Que devrait faire la Fifa ?
Le pouvoir d’une fédération est entre les mains d’un petit bureau exécutif ou d’un petit groupe de personnes et ce n’est pas sain. Ce n’est pas sain pour le sport, ce n’est pas sain pour la fédération. La fédération doit adhérer à un modèle de transparence et de responsabilité tout comme s’il s’agissait d’une grande société. Les fédérations n’ont pas évolué dans cette direction. Elles commencent à changer, mais elles mettent beaucoup de temps à prendre leurs responsabilités. Elles ne peuvent pas continuer de ne rendre compte qu’à un petit groupe d’individus, puisque ce modèle mène à la corruption et aux problèmes auxquels certains d’entre elles font maintenant face.
En quoi un sponsor comme Coca est responsable de ce qui se passe dans le foot ?
Coca-Cola n’a pas investi et injecté de l’argent dans la Fifa ni pour en assumer la gestion ni pour la contrôler. En principe, le président du comité exécutif de la Fifa doit diriger le sport et c’est ainsi que les choses devraient se passer. Coca ne voulait pas influencer, ni même s’impliquer. Mais ce qui est arrivé est plus… Le public questionne les décisions qui ont été prises. Il y a de plus en plus de pression sur les sponsors pour prendre position et agir. Il faut donc une nouvelle façon de faire qui permettrait aux parties prenantes d’y trouver leur compte. Une nouvelle structure dont tout le monde comprendrait le fonctionnement. On ne peut plus l’enfermer dans une petite boîte secrète.
Qu’un pays comme le Qatar, devienne sponsor global, ça vous fait quoi ?
Ce sont des sponsors, vous savez. Je ne vois pas pourquoi un pays ne pourrait pas utiliser le sport pour assurer sa promotion. Plusieurs pays ont profité des Jeux olympiques ou de gros événements sportifs pour se promouvoir. Même en Argentine en 1978, lorsque nous sommes arrivés à convaincre la junte militaire de nous laisser tout reprendre. Pourquoi ont-ils accepté? Parce qu’ils voulaient faire la promotion de leur pays. Ils voulaient promouvoir l’idée que l’Argentine n’était pas un endroit terrible juste parce qu’un coup d’État avait eu lieu. Dans le cas du Qatar, une nation prospère, quoique petite, c’est évident qu’elle voit le sport en tant que moyen de se présenter, de se promouvoir. Et pourquoi pas? Pourvu que ce soit accompli dans un souci d’éthique.
Enfin, pouvez-vous répondre à la légende urbaine: certains joueurs ont-ils été payés pour jouer ou simuler une blessure devant tel ou tel panneau de pub autour du terrain ?
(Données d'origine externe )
/-- The status writer (R153 to R156, R187, R188): what each of its three writes puts where, one burst after another, at
the control block that DIR_BASE names as the write begins, a request made under an earlier address included (R174), and
when each may begin: a block while no other request is pending, a count while no record request is; and its answers, OK
and ERROR alike, the last of which leaves it idle (log entry 11). -/
def Obligations.StatusWriterResult : Prop :=
  RecordBytes ∧
  ∀ (n : Nat) (s : State), s.resetHeld = false → n = s.regs.dirBase.toNat →
    (s.writer.busy = false →
      (s.writer.wantBlock = true → s.writer.wantRecord = false → s.writer.wantCount = false →
        exec .statusBlockWrite s =
          .next
            { s with
              writer := { s.writer with update := s.writer.update + 1, wantBlock := false, busy := true }
              port :=
                { s.port with
                  status :=
                    s.port.status ++
                      [burstAt .status (n + 0xA0) 4 (le32 (s.writer.update + 1)),
                       burstAt .status (n + 0xA4) 24
                        (le32 s.scan.frameCounter ++ le32 s.loader.shownSeq ++
                          [(match s.loader.shownSlot with | some k => BitVec.ofNat 8 k.val | none => 0xFF),
                           BitVec.ofNat 8 s.scan.output.toNat, BitVec.ofNat 8 s.paint.engine.toNat,
                           if s.fault.latch then 1 else 0] ++
                          le32 s.paint.chainPos ++ le32 s.fetch.underruns ++
                          le32 (match s.scan.timing with | some t => t.tag | none => 0)),
                       burstAt .status (n + 0xBC) 4 (le32 (s.writer.update + 1))] } }) ∧
      (s.writer.wantRecord = true →
        exec .errorRecordWrite s =
          .next
            { s with
              writer := { s.writer with wantRecord := false, wantCount := false, busy := true }
              port :=
                { s.port with
                  status :=
                    s.port.status ++
                      (if s.fault.record.code = .none then
                        [burstAt .status (n + 0xC0) 4
                          [0, sourceByte s.fault.record.source, slotByte s.fault.record.slot,
                           windowByte s.fault.record.window],
                         burstAt .status (n + 0xD0) 4 [0, 0, 0, 0]]
                      else
                        [burstAt .status (n + 0xC0) 16
                          ([s.fault.record.code.toByte, sourceByte s.fault.record.source, slotByte s.fault.record.slot,
                            windowByte s.fault.record.window] ++
                            le32 s.fault.record.seq ++ le32 s.fault.record.addr ++ le32 s.fault.record.frame),
                         burstAt .status (n + 0xD0) 4 (le32 (BitVec.ofNat 32 s.fault.later))]) } }) ∧
      (s.writer.wantCount = true → s.writer.wantRecord = false →
        exec .countWrite s =
          .next
            { s with
              writer := { s.writer with wantCount := false, busy := true }
              port :=
                { s.port with
                  status := s.port.status ++ [burstAt .status (n + 0xD0) 4 (le32 (BitVec.ofNat 32 s.fault.later))] } })) ∧
    (s.writer.wantBlock = false ∨ s.writer.wantRecord = true ∨ s.writer.wantCount = true →
      exec .statusBlockWrite s = .next s) ∧
    (s.writer.wantRecord = false → exec .errorRecordWrite s = .next s) ∧
    (s.writer.wantCount = false ∨ s.writer.wantRecord = true → exec .countWrite s = .next s) ∧
    (s.writer.busy = true →
      exec .statusBlockWrite s = .next s ∧ exec .errorRecordWrite s = .next s ∧ exec .countWrite s = .next s) ∧
    (∀ (tag : Nat) (b : Burst) (r : Response), Awaits BurstKind.isStatus tag b s → r = .ok [] ∨ r = .error →
      exec (.statusWriterResponse tag r) s =
        .next
          (if s.port.status = [] then { freed tag s with writer := { s.writer with busy := false } } else freed tag s))
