-- ==== Sys2Proof/Laws/Load.lean ====
section
/-! SUPPORT. What the operations leave alone of the load in hand (`LoadWf`): one lemma `<operation>_aside` for each that
is none of the scene loader's load, and one `<operation>_load` for each that is. -/

namespace Sys2Proof.Machine

/-- The loader's fields that `LoadWf` reads. -/
def loadKey (l : Loader) :=
  (l.phase, l.candidate, l.descs, l.descLeft, l.shownSlot, l.shownSeq, l.hasShown, l.staged)

/-- The bursts of the port that are no loader's and no read's. -/
def otherBursts (p : Port) : List Burst :=
  p.fetch ++ p.status ++ p.paint ++ p.write.toList.map Place.burst

/-- What a change that is none of the load's leaves alone: the loader's fields that `LoadWf` reads, the descriptor reads
that are open, and that no other requester has one. -/
structure Aside (s t : State) : Prop where
  key : loadKey t.loader = loadKey s.loader
  opens : openDescriptors t.port = openDescriptors s.port
  others : (∀ b ∈ otherBursts s.port, b.kind.isDescriptor = false) →
    ∀ b ∈ otherBursts t.port, b.kind.isDescriptor = false

theorem Aside.refl (s : State) : Aside s s :=
  ⟨rfl, rfl, fun h => h⟩

theorem Aside.trans {s t u : State} (h : Aside s t) (k : Aside t u) : Aside s u :=
  ⟨k.key.trans h.key, k.opens.trans h.opens, fun e => k.others (h.others e)⟩

/-- Nothing of the loader and of the port has changed. -/
theorem Aside.of_eq {s t : State} (h : t.loader = s.loader) (k : t.port = s.port) : Aside s t :=
  ⟨by rw [h], by rw [k], by rw [k]; exact fun h => h⟩

/-- `LoadWf` stands where the loader's fields and the open descriptor reads do, in whatever order. -/
theorem LoadWf.of_key {s t : State} (h : LoadWf s) (e : loadKey t.loader = loadKey s.loader)
    (len : (openDescriptors t.port).length = (openDescriptors s.port).length)
    (mem : ∀ b ∈ openDescriptors t.port, b ∈ openDescriptors s.port)
    (o : ∀ b ∈ otherBursts t.port, b.kind.isDescriptor = false) : LoadWf t := by
  simp only [loadKey, Prod.mk.injEq] at e
  obtain ⟨e1, e2, e3, e4, e5, e6, e7, e8⟩ := e
  exact
    { asked := by rw [e4, len]; exact h.asked
      idle := by rw [e1, e4]; exact h.idle
      reads := by rw [e5]; exact fun b hb => h.reads b (mem b hb)
      read := by rw [e3, e5]; exact h.read
      chosen := by rw [e2, e3, e6, e7]; exact h.chosen
      choosing := by rw [e2, e4]; exact h.choosing
      alone := by rw [e2, e3, e4, e8]; exact h.alone
      newer := by rw [e6, e7, e8]; exact h.newer
      apart := by rw [e5, e8]; exact h.apart
      elsewhere := o }

/-- `LoadWf` stands through a change that is none of the load's. -/
theorem LoadWf.aside {s t : State} (h : LoadWf s) (k : Aside s t) : LoadWf t :=
  h.of_key k.key (by rw [k.opens]) (by rw [k.opens]; exact fun _ hb => hb) (k.others h.elsewhere)

/-! ### Block updates and messages -/

theorem modComp_aside (f : Comp → Comp) (s : State) : Aside s (s.modComp f) :=
  .of_eq rfl rfl

theorem modPaint_aside (f : Paint → Paint) (s : State) : Aside s (s.modPaint f) :=
  .of_eq rfl rfl

theorem modFetch_aside (f : Fetch → Fetch) (s : State) : Aside s (s.modFetch f) :=
  .of_eq rfl rfl

theorem modScan_aside (f : Scan → Scan) (s : State) : Aside s (s.modScan f) :=
  .of_eq rfl rfl

theorem modRegs_aside (f : Regs → Regs) (s : State) : Aside s (s.modRegs f) :=
  .of_eq rfl rfl
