-- ==== Sys2Proof/Tests/Slice0.lean ====
section
/-! SUPPORT. Checks of the model's own work: ill-formed operands, the worked examples of the spec, and for every
statement of Obligations.lean with hypotheses a state and operands that meet them together. -/

namespace Sys2Proof.Tests

open Sys2Proof.Machine

/-! ### States to test on -/

/-- OFF and STOPPED, with the control block at 0x80000 (12). -/
def dk : State :=
  { State.reset with regs := { Regs.reset with dirBase := 0x80000 } }

/-- The 800 by 480 timing of section 3.4.1, with a frame mark in every frame. -/
def tm : Timing :=
  { w := 800, h := 480, b := 160, v := 45, div := 6, outWidth := 18, hsyncHigh := false, vsyncHigh := false,
    idle := ⟨0, 0, 0⟩, markDiv := 1, markDelay := 5, tag := 7 }

def outputs (o : OutputState) (s : State) : State :=
  { s with scan := { s.scan with output := o } }

def engine (e : EngineState) (s : State) : State :=
  { s with paint := { s.paint with engine := e } }

/-- The scan of `o` at a line, with the events of its line start that are still due. -/
def scanAt (o : OutputState) (line period : Nat) (latchDue openDue : Bool) (s : State) : State :=
  { s with
    scan := { s.scan with output := o, timing := some tm, line := some ⟨line, period, latchDue, openDue⟩ } }

/-- In LOCKING from `o`, in a lock phase. -/
def locking (o : Origin) (p : LockPhase) (s : State) : State :=
  { s with scan := { s.scan with output := .locking, origin := some o, lockPhase := some p, timing := some tm } }

/-- One read outstanding, under tag 0. -/
def reads (b : Burst) (s : State) : State :=
  { s with port := { s.port with reads := [⟨0, b, false⟩] } }

/-- One write outstanding. -/
def writes (b : Burst) (s : State) : State :=
  { s with port := { s.port with write := some ⟨writeTag 0, b, false⟩ } }

def zeros (n : Nat) : List Byte :=
  List.replicate n 0

/-- A held order, in RUNNING with no status decided. -/
def held (o : Order) : Held :=
  { addr := 0x4000, kind := 3, flags := 1, order := o, phase := .running, decided := none, oldWalk := false, row := 0,
    src := [], srcLeft := 0 }

def holds (h : Held) (s : State) : State :=
  { s with paint := { s.paint with held := some h } }

/-- A FILL of two rows of one RGB565 pixel. -/
def fill : FillFields :=
  { dst := { base := 0x100000, pitch := 8, format := 1, w := 4, h := 4 }, rect := ⟨0, 0, 1, 2⟩,
    colour := ⟨255, 0, 0⟩ }

/-- A COPY of a 3 by 2 rectangle, turned by 90 degrees and mirrored (section 7.10). -/
def copy : CopyFields :=
  { src := { base := 0x100000, pitch := 8, format := 1, w := 4, h := 4 },
    dst := { base := 0x200000, pitch := 16, format := 2, w := 4, h := 4 },
    rotation := 1, mirror := true, sx := 0, sy := 0, w := 3, h := 2, dx := 0, dy := 0 }

/-- The engine HELD with the order `o`, or WAITING with it. -/
def heldBack (o : Order) (s : State) : State :=
  holds (held o) (engine .held s)

def waits (o : Order) (s : State) : State :=
  holds (held o) (engine .waiting s)

/-- The scene of slot 2 shown. -/
def shown (s : State) : State :=
  { s with loader := { s.loader with shownSlot := some 2, shownSeq := 40, hasShown := true } }

/-- The loader's presented burst and those behind it. -/
def queued (bs : List Burst) (s : State) : State :=
  { s with port := { s.port with loader := bs } }

/-- A slot write of slot 1 that asks for the status block when it is presented. -/
def askingWrite : Burst :=
  burstAt (.slotWrite 1 42 true) 0x80040 4 [2, 0, 0, 0]

/-- The engine with a chain position. -/
def chained (s : State) : State :=
  { s with paint := { s.paint with chainPos := 0x4000 } }

def descriptor0 : Burst :=
  burstAt (.descriptor 0) 0x80020 20 []

/-- A FENCE that is never true of `dk`: it waits for a shown sequence, and nothing is shown. -/
def fence (timeout : Word) : Order :=
  .fence 1 7 timeout

/-- The outcome is the next state `s`. -/
def becomes (o : Host.Outcome State Fault Refusal) (s : State) : Bool :=
  match o with
  | .next t => t == s
  | .fault _ => false
  | .refused _ => false

/-! ### Ill-formed operands -/

theorem test_readTag_ill : (Instr.timingReadResponse 8 .error).wellFormed = false := by decide

theorem test_readBeats_ill : (Instr.spanBurstResponse 0 (.ok (zeros 4))).wellFormed = false := by decide

theorem test_readBeatsEmpty_ill : (Instr.spanBurstResponse 0 (.ok [])).wellFormed = false := by decide

theorem test_readBeatsLong_ill : (Instr.spanBurstResponse 0 (.ok (zeros 72))).wellFormed = false := by decide

theorem test_writeTag_ill : (Instr.slotWriteResponse 0 .error).wellFormed = false := by decide

theorem test_writeData_ill : (Instr.slotWriteResponse (writeTag 0) (.ok [0])).wellFormed = false := by decide

theorem test_otherOffset_ill : (Instr.registerWriteOther 0x02 0).wellFormed = false := by decide

theorem test_otherRow_ill : (Instr.registerWriteOther 0x08 0).wellFormed = false := by decide

theorem test_otherAction_ill : (Instr.registerWriteOther 0x0C 4).wellFormed = false := by decide

theorem test_abandonedBeats_ill : (Instr.abandonedResponse 0 (.ok [0])).wellFormed = false := by decide

theorem test_secondResetTag_ill : (Instr.timingReadResponse (writeTag 1) .error).wellFormed = false := by decide

theorem test_wellFormed :
    (Instr.registerWriteOther 0x0C 5).wellFormed = true ∧
      (Instr.abandonedResponse (writeTag 0) (.ok [])).wellFormed = true ∧
      (Instr.spanBurstResponse 7 (.ok (zeros 64))).wellFormed = true := by decide

/-! ### Worked examples of the spec -/

/-- R36: "the nine ASCII bytes of the digits 1 to 9 alone ... gives 0xE306_9283". -/
theorem test_crc : crc [0x31, 0x32, 0x33, 0x34, 0x35, 0x36, 0x37, 0x38, 0x39] = 0xE3069283 := by decide +kernel

/-- Section 4.9: pixel (651, 60). -/
theorem test_blend : blend 12 ⟨255, 255, 0⟩ ⟨132, 130, 132⟩ = ⟨224, 224, 33⟩ := by decide

/-- Section 4.9: 0x8410, 0xF81F and 0xFFE0 expanded. -/
theorem test_expand :
    expand565 0x8410 = ⟨132, 130, 132⟩ ∧ expand565 0xF81F = ⟨255, 0, 255⟩ ∧
      expand565 0xFFE0 = ⟨255, 255, 0⟩ := by
  decide

/-- Section 4.9: the pixels on 18 data lines. -/
theorem test_format :
    formatPixel 18 ⟨132, 130, 132⟩ = 33 * 4096 + 32 * 64 + 33 ∧
      formatPixel 18 ⟨224, 224, 33⟩ = 56 * 4096 + 56 * 64 + 8 := by
  decide

/-- The ticker of sections 4.10 and 5.8. -/
def ticker (step : Int) : Surface :=
  { format := .xrgb8888, base := 0x200000, pitch := 9600, srcX := 0, srcY := 0, key := none, ring := some ⟨0, 0, 2400, 48⟩,
    motion := some ⟨step, 0⟩, view := ⟨0, 0, 2400, 48⟩ }

/-- Section 4.10: panel column 799 at offset column 2000, row 20 at line 420, and a step of -3 from column 0. -/
theorem test_ring :
    sourceCol ⟨0, 400, 800, 48⟩ (ticker 2) (some ⟨2000, 0⟩) 799 = 399 ∧
      sourceRow ⟨0, 400, 800, 48⟩ (ticker 2) (some ⟨2000, 0⟩) 420 = 20 ∧
      advanceOffset ⟨16, ⟨0, 400, 800, 48⟩, .surface (ticker (-3))⟩ (some ⟨0, 0⟩) = some ⟨2397, 0⟩ ∧
      advanceOffset ⟨16, ⟨0, 400, 800, 48⟩, .surface (ticker 2)⟩ (some ⟨2398, 0⟩) = some ⟨0, 0⟩ := by decide

/-- Section 5.8: the two pieces of the wrapped span, and their bursts after the next advance. -/
theorem test_pieces :
    spanPieces (ticker 2) (some ⟨2000, 0⟩) 20 800 = [(0x230D40, 1600), (0x22EE00, 1600)] ∧
      ((spanPieces (ticker 2) (some ⟨2002, 0⟩) 20 800).map fun p => (cutRun (p.2 / 64 + 2) p.1 p.2).length) =
        [25, 26] := by
  decide +kernel

/-- R97: 800 pixels from ring column 250 of a ring 300 columns wide. -/
theorem test_ringPieces : ringPieces 800 250 800 300 = [(250, 50), (0, 300), (0, 300), (0, 150)] := by decide +kernel

/-- Section 5.7: 1440 bytes from a multiple of 64 make 23 bursts, the last of 32 bytes. -/
theorem test_bursts :
    (cutRun 24 0x107080 1440).length = 23 ∧ (cutRun 24 0x107080 1440).getLast? = some (0x107600, 32) ∧
      (cutRun 7 0x303200 320).length = 5 := by decide +kernel

/-- Section 7.10: the destination rows read f c, e b and d a. -/
theorem test_copy :
    [copy.sourceOf 0 0, copy.sourceOf 1 0, copy.sourceOf 0 1, copy.sourceOf 1 1, copy.sourceOf 0 2, copy.sourceOf 1 2] =
      [(2, 1), (2, 0), (1, 1), (1, 0), (0, 1), (0, 0)] := by decide

/-- Section 7.10: pure green written as XRGB8888. -/
theorem test_convert : convertPixel .rgb565 .xrgb8888 (le16 0x07E0) = [0x00, 0xFF, 0x00, 0x00] := by decide

/-- The window 2 record of section 2.6, at its offsets of section 11.3.1. -/
def tickerRecord : List Byte :=
  [2, 2, 16, 6] ++ le16 0 ++ le16 400 ++ le16 800 ++ le16 48 ++ le32 0x200000 ++ le32 9600 ++ le16 2400 ++ le16 48 ++
    le16 0 ++ le16 0 ++ le16 0 ++ le16 0 ++ le16 2400 ++ le16 48 ++ [0xFE, 0xFF, 0, 0]

theorem test_record :
    tickerRecord.length = 40 ∧ recordLength tickerRecord 0 = 40 ∧ (parseRecord tickerRecord 0).firstFailing = none ∧
      windowOf (parseRecord tickerRecord 0) = ⟨16, ⟨0, 400, 800, 48⟩, .surface (ticker (-2))⟩ := by decide +kernel

/-- The bytes 1, 2, 3 and so on, in which every field of a record has a value of its own. -/
def counting (n : Nat) : List Byte :=
  (List.range n).map fun i => BitVec.ofNat 8 (i + 1)

/-- The fields of the tables of 11.2.1, 11.2.2 and 11.4, from the bytes of those tables. -/
theorem test_fields :
    parseTiming (counting 24) =
        { w := 0x0201, h := 0x0403, b := 0x0605, v := 7, div := 8, outWidth := 9, hsyncHigh := false, vsyncHigh := true,
          markDiv := 11, markDelay := 0x0E0D, idle := ⟨0x13, 0x12, 0x11⟩, tag := 0x18171615 } ∧
      parseDescriptor (counting 20) = ⟨1, 0x08070605, 0x0C0B0A09, 0x100F0E0D, 0x14131211⟩ ∧
      parseOrder 1 (counting 40) =
        .copy
          { src := ⟨0x04030201, 0x08070605, 0x0D, 0x0A09, 0x0C0B⟩, dst := ⟨0x1C1B1A19, 0x201F1E1D, 0x0E, 0x2221, 0x2423⟩,
            rotation := 0x0F, mirror := false, sx := 0x1211, sy := 0x1413, w := 0x1615, h := 0x1817, dx := 0x2625,
            dy := 0x2827 } ∧
      parseOrder 2 (counting 24) =
        .fill
          { dst := ⟨0x04030201, 0x0605, 7, 0x0A09, 0x0C0B⟩, rect := ⟨0x0E0D, 0x100F, 0x1211, 0x1413⟩,
            colour := ⟨0x17, 0x16, 0x15⟩ } ∧
      parseOrder 3 (counting 12) = .fence 1 0x08070605 0x0C0B0A09 ∧
      parseOrder 4 (counting 8) = .stamp 0x04030201 0x08070605 ∧ parseOrder 5 (counting 40) = .unknown := by
  decide +kernel

/-- A body of one FILL window, and a body whose ninth byte is a kind that does not exist. -/
def body (kind : Byte) : List Byte :=
  [1, 0, 0, 0, 0, 0, 0, 0, kind, 0, 16, 0] ++ le16 0 ++ le16 0 ++ le16 800 ++ le16 480 ++ [0x40, 0x20, 0x10, 0]

def descriptor (kind : Byte) : Descriptor :=
  { state := 1, seq := 43, bodyAddr := 0x90000, bodyLen := 24, check := checkValue 43 24 (body kind) }

theorem test_scene :
    checkScene (descriptor 1) (body 1) =
        .ok { minFrames := 1, bg := ⟨0, 0, 0⟩, windows := [⟨16, ⟨0, 0, 800, 480⟩, .fill ⟨0x10, 0x20, 0x40⟩⟩] } ∧
      checkScene (descriptor 3) (body 3) = .error (.kindBad, some 0) ∧
      checkScene { descriptor 1 with check := 0 } (body 1) = .error (.checkMismatch, none) := by decide +kernel

/-- Section 1.4.1: the load that chooses slot 0, skips slot 3 and marks slot 1 STALE. -/
def threeOffers : Loader :=
  { Loader.reset with
    phase := .descriptors, shownSlot := some 2, shownSeq := 40, hasShown := true, framesShown := 1
    descs := #v[some { descriptor 1 with seq := 43 }, some { descriptor 1 with seq := 39 }, none,
                some { descriptor 1 with seq := 43 }] }

theorem test_offers :
    ((offers threeOffers).map fun p => (p.1, offerMark threeOffers p.2)) = [(0, none), (1, some .stale), (3, none)] ∧
      (bestOffer (unmarked threeOffers)).map Prod.fst = some 0 ∧
      skipSet threeOffers (0, { descriptor 1 with seq := 43 }) = [3] := by decide +kernel

/-! ### Every statement's hypotheses are met: the queue and the register window

Each theorem below is named after the statement whose hypotheses it meets, clause by clause. -/

theorem test_hyp_StepRunsTheFrontCommand : (dk.withQueue [.nudge, .latchPoint]).pending = .nudge :: [.latchPoint] :=
  rfl

/-- The last period that moves and the last period of the line. -/
theorem test_hyp_EmptyQueueIsOnePixelPeriod :
    becomes (step (scanAt .running 0 958 false false dk)) (scanAt .running 0 959 false false dk) = true ∧
      becomes (step (scanAt .running 0 959 false false dk)) (scanAt .running 0 959 false false dk) = true ∧
      becomes (step (outputs .off dk)) (outputs .off dk) = true := by decide +kernel

theorem test_hyp_RegisterReads :
    readReg 0x1C dk = 0 ∧ readReg 0x04 { dk with resetHeld := true } = 0 ∧
      readReg 0x18 (scanAt .parking 0 0 false false (engine .halted dk)) = 0x00FF0064 ∧ RegsWf dk := by
  unfold RegsWf
  decide

theorem test_hyp_DirBaseWriteResult :
    becomes (exec (.dirBaseWrite 0xFFFFFFC0) dk) { dk with regs := { dk.regs with dirBase := 0xFFFFFFC0 } } = true ∧
      becomes (exec (.dirBaseWrite 0x20) dk) (refused dk) = true ∧
      becomes (exec (.dirBaseWrite 0x40) (outputs .parked dk)) (refused (outputs .parked dk)) = true ∧
      becomes (exec (.dirBaseWrite 0x40) (engine .halted dk)) (refused (engine .halted dk)) = true := by decide +kernel

theorem test_hyp_RunWriteRefusals :
    (3 : Word).extractLsb' 0 2 = 3 ∧ State.reset.regs.dirBase = 0 ∧ (0x10 : Word).getLsbD 4 = true ∧
      (1 : Word).extractLsb' 0 2 ≠ 0 ∧ becomes (exec (.paintClear 3) dk) (refused dk) = true ∧
      becomes (exec (.outputPark 0) State.reset) (refused State.reset) = true := by decide +kernel

theorem test_hyp_AcceptedRunWriteReplacesAllThreeFields :
    RunAllowed .off false State.reset ∧ RunAllowed .park true dk ∧ RunAllowed .run false dk ∧
      runOutputField 0x112 = some .run :=
  ⟨.inr ⟨rfl, rfl⟩, .inl (by decide), .inl (by decide), by decide⟩

/-- A value of RUN for each of the six commands that write it. -/
theorem test_hyp_AcceptedRunWriteReplacesAllThreeFields_rows :
    runOutputField 0x100 = some .off ∧ runOutputField 0x101 = some .park ∧ (0x112 : Word).getLsbD 4 = true ∧
      (0x101 : Word).getLsbD 4 = false := by decide

/-- A write that names the states the blocks are in: OUTPUT RUN in LOCKING with the engine at work, and OUTPUT OFF with
DIR_BASE 0. -/
theorem test_hyp_FaultModeWriteChangesNoBlock :
    (runOutputField 0x112 = some .run ∧ RunAllowed .run true dk ∧ idleRequest .run (OutputState.locking) = true ∧
        ((0x112 : Word).getLsbD 4 = true ↔ (engine .loading dk).paint.engine ≠ .stopped)) ∧
      runOutputField 0x100 = some .off ∧ RunAllowed .off ((0x100 : Word).getLsbD 4) State.reset ∧
        idleRequest .off State.reset.scan.output = true ∧
        ((0x100 : Word).getLsbD 4 = true ↔ State.reset.paint.engine ≠ .stopped) :=
  ⟨⟨by decide, .inl (by decide), by decide, by decide⟩, by decide, .inr ⟨rfl, by decide⟩, by decide, by decide⟩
Les panneaux publicitaires? Bien sûr. Oui. Bien sûr qu’ils ont été payés. On peut remonter plusieurs années en arrière. Dans un de mes premiers championnats européens, si je ne payais pas le caméraman, le caméraman ne montrait pas le panneau. Il y a toute une histoire de ce phénomène et les joueurs étaient très impliqués dans la promotion des panneaux de pub à ce moment-là. Dans les années 70, les joueurs n’étaient pas payés ce qu’ils sont payés aujourd’hui. Pourtant, certains d’entre eux étaient des joueurs incroyables. Ils profitaient du fait qu’il n’y avait pas de discipline, pas de structure, que c’était mal organisé… Les gens affichaient des pubs dans n’importe quel endroit où un panneau pouvait être accroché. Et donc j’ai décidé de m’y mettre aussi en 1978. C’était la mêlée générale. Si un individu pouvait approcher un joueur et le payer pour faire quelque chose, alors c’était un accord entre cet individu et ce joueur, puisqu’il n’y avait personne pour contrôler. C’était chacun pour soi.